=== AVAILABLE DATA ===
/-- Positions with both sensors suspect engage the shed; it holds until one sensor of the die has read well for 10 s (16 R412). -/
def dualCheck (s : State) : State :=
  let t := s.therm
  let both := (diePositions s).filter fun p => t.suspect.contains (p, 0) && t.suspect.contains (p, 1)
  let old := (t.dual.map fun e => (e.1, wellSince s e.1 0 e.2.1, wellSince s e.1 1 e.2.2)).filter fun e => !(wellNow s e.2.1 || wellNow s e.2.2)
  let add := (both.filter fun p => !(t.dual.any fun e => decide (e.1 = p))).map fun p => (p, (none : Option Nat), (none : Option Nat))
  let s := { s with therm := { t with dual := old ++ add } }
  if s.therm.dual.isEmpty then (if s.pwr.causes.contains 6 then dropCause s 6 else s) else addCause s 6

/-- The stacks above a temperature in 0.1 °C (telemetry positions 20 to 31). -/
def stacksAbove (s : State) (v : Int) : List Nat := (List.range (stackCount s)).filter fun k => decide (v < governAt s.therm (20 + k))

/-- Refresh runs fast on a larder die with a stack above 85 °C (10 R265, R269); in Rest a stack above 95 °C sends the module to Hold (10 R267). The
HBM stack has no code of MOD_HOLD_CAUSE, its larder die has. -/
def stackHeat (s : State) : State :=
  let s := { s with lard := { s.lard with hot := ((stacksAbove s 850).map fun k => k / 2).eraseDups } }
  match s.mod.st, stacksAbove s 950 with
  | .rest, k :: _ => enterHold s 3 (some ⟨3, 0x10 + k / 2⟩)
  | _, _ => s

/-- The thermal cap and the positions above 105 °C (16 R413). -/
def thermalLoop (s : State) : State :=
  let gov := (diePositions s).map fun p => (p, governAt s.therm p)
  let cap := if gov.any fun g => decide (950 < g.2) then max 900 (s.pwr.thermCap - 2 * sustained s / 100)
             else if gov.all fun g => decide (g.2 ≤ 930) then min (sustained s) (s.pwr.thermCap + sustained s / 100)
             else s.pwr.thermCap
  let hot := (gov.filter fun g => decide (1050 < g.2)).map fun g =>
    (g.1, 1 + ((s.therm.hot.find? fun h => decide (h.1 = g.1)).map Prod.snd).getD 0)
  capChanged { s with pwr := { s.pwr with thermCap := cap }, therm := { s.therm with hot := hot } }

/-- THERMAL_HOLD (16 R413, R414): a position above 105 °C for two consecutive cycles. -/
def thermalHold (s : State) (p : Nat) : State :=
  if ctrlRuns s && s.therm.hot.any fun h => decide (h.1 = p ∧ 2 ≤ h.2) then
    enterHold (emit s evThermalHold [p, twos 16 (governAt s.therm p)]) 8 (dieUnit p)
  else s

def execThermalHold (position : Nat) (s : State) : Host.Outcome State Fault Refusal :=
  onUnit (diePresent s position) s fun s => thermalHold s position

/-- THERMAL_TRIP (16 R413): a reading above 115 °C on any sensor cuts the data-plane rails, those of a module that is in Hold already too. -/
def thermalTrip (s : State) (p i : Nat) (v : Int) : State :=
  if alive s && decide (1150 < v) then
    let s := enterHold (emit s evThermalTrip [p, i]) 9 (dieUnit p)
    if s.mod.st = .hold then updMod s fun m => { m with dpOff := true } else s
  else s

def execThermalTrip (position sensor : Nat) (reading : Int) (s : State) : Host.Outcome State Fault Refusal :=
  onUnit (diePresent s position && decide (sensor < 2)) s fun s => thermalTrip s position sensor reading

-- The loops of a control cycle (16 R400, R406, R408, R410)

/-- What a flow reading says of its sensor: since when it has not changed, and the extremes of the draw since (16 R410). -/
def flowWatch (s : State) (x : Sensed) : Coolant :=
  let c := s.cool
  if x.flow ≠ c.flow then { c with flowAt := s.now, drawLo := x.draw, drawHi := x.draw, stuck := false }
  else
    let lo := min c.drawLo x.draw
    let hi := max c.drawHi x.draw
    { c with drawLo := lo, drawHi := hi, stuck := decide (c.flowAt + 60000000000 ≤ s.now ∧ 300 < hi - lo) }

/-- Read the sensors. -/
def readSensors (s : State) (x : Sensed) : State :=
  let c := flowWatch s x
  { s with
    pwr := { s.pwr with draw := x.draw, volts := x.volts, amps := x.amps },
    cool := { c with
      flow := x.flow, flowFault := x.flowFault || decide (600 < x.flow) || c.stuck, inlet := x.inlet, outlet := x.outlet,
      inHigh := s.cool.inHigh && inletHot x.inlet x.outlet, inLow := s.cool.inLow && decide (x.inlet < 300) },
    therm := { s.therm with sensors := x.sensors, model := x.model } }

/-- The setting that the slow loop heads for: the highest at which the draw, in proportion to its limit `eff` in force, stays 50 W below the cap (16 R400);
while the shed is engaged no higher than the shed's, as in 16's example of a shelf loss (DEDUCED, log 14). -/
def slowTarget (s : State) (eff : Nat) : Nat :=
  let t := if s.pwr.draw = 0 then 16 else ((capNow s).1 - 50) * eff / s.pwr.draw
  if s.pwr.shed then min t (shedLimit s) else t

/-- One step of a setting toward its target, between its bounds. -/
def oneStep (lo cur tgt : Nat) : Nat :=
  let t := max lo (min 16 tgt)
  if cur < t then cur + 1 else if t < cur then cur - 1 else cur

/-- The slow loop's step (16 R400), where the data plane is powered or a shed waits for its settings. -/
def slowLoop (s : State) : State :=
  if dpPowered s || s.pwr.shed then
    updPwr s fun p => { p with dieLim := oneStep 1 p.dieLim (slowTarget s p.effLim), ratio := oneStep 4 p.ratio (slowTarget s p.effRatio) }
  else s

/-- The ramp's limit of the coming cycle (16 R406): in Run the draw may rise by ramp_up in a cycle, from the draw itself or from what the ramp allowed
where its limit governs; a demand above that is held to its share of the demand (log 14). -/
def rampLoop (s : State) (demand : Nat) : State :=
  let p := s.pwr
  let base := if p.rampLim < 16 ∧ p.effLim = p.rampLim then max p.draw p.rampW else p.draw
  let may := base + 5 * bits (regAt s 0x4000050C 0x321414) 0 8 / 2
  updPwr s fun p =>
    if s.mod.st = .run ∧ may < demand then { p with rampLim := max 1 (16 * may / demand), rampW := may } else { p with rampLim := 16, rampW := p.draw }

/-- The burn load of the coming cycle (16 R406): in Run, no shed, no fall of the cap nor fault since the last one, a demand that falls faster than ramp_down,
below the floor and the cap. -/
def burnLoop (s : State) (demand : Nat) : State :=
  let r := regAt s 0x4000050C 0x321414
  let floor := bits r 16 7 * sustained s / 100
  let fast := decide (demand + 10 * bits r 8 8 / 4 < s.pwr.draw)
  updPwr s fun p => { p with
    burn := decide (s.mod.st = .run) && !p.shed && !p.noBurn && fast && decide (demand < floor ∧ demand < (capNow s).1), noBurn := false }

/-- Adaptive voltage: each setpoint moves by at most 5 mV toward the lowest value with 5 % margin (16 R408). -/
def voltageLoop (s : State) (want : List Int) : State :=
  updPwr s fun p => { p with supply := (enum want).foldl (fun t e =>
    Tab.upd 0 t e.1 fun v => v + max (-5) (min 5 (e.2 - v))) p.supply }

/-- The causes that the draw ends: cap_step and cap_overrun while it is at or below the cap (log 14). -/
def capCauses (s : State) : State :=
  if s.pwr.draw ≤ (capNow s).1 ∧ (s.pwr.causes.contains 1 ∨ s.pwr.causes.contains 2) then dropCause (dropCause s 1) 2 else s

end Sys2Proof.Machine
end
===
- _YOUR TASK_: Only the lines from the one containing "def readSensors (s" through the one containing "let base := if" are to be retyped, both boundary lines included, with no other material.

- _RESPONSE FOR THIS EXERCISE_:
def readSensors (s : State) (x : Sensed) : State :=
  let c := flowWatch s x
  { s with
    pwr := { s.pwr with draw := x.draw, volts := x.volts, amps := x.amps },
    cool := { c with
      flow := x.flow, flowFault := x.flowFault || decide (600 < x.flow) || c.stuck, inlet := x.inlet, outlet := x.outlet,
      inHigh := s.cool.inHigh && inletHot x.inlet x.outlet, inLow := s.cool.inLow && decide (x.inlet < 300) },
    therm := { s.therm with sensors := x.sensors, model := x.model } }

/-- The setting that the slow loop heads for: the highest at which the draw, in proportion to its limit `eff` in force, stays 50 W below the cap (16 R400);
while the shed is engaged no higher than the shed's, as in 16's example of a shelf loss (DEDUCED, log 14). -/
def slowTarget (s : State) (eff : Nat) : Nat :=
  let t := if s.pwr.draw = 0 then 16 else ((capNow s).1 - 50) * eff / s.pwr.draw
  if s.pwr.shed then min t (shedLimit s) else t

/-- One step of a setting toward its target, between its bounds. -/
def oneStep (lo cur tgt : Nat) : Nat :=
  let t := max lo (min 16 tgt)
  if cur < t then cur + 1 else if t < cur then cur - 1 else cur

/-- The slow loop's step (16 R400), where the data plane is powered or a shed waits for its settings. -/
def slowLoop (s : State) : State :=
  if dpPowered s || s.pwr.shed then
    updPwr s fun p => { p with dieLim := oneStep 1 p.dieLim (slowTarget s p.effLim), ratio := oneStep 4 p.ratio (slowTarget s p.effRatio) }
  else s

/-- The ramp's limit of the coming cycle (16 R406): in Run the draw may rise by ramp_up in a cycle, from the draw itself or from what the ramp allowed
where its limit governs; a demand above that is held to its share of the demand (log 14). -/
def rampLoop (s : State) (demand : Nat) : State :=
  let p := s.pwr
  let base := if p.rampLim < 16 ∧ p.effLim = p.rampLim then max p.draw p.rampW else p.draw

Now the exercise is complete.